Assignment
Out of the material that follows, write out exactly the lines from the line with "d2 with time" to the line with "### Meanings -/", both ends included, and no others.

Information
......

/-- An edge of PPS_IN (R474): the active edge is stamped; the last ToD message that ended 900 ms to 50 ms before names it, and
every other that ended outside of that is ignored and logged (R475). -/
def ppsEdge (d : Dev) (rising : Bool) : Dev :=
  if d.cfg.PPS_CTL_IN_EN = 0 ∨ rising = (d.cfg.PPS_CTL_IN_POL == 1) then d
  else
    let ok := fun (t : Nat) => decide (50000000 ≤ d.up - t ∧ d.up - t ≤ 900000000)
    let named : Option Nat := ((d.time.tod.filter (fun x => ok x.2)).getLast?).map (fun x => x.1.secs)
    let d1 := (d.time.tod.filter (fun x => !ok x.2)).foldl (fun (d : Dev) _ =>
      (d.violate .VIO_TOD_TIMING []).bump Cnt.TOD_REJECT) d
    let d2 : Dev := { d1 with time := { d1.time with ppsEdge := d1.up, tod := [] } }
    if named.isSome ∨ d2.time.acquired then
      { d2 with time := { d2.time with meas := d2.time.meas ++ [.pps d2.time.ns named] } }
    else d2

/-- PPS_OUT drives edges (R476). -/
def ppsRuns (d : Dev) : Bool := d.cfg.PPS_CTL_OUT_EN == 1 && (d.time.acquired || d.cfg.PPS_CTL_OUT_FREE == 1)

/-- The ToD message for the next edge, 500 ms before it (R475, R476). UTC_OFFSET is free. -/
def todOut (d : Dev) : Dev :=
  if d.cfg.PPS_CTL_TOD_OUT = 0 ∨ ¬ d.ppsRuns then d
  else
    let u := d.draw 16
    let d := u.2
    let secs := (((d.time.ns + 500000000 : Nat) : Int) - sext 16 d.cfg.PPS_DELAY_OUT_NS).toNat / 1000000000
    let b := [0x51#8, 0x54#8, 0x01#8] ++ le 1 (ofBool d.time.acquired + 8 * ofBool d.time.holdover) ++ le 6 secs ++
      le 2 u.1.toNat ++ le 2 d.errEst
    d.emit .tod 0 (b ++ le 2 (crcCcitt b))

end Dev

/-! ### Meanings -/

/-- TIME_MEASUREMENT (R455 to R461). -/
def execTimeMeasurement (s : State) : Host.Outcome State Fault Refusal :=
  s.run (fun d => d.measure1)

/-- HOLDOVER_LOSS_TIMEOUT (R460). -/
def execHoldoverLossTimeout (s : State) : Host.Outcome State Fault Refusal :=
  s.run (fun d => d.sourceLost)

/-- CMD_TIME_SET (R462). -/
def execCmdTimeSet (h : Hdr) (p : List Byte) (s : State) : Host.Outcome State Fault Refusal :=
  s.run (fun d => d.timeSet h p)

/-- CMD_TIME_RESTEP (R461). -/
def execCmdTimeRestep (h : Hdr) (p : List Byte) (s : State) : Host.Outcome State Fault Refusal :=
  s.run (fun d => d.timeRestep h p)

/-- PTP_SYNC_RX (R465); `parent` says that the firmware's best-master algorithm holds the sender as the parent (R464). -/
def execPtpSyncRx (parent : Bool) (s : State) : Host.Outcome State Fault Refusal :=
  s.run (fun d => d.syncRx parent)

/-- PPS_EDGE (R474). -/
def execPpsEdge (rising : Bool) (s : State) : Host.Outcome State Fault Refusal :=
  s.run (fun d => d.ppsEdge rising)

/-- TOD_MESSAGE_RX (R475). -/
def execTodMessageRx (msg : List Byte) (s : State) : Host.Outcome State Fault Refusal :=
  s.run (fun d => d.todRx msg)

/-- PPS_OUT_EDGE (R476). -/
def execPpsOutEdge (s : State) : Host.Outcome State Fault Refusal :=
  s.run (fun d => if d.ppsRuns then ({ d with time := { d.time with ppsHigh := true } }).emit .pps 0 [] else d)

......

Result of the task
      { d2 with time := { d2.time with meas := d2.time.meas ++ [.pps d2.time.ns named] } }
    else d2

/-- PPS_OUT drives edges (R476). -/
def ppsRuns (d : Dev) : Bool := d.cfg.PPS_CTL_OUT_EN == 1 && (d.time.acquired || d.cfg.PPS_CTL_OUT_FREE == 1)

/-- The ToD message for the next edge, 500 ms before it (R475, R476). UTC_OFFSET is free. -/
def todOut (d : Dev) : Dev :=
  if d.cfg.PPS_CTL_TOD_OUT = 0 ∨ ¬ d.ppsRuns then d
  else
    let u := d.draw 16
    let d := u.2
    let secs := (((d.time.ns + 500000000 : Nat) : Int) - sext 16 d.cfg.PPS_DELAY_OUT_NS).toNat / 1000000000
    let b := [0x51#8, 0x54#8, 0x01#8] ++ le 1 (ofBool d.time.acquired + 8 * ofBool d.time.holdover) ++ le 6 secs ++
      le 2 u.1.toNat ++ le 2 d.errEst
    d.emit .tod 0 (b ++ le 2 (crcCcitt b))

end Dev

/-! ### Meanings -/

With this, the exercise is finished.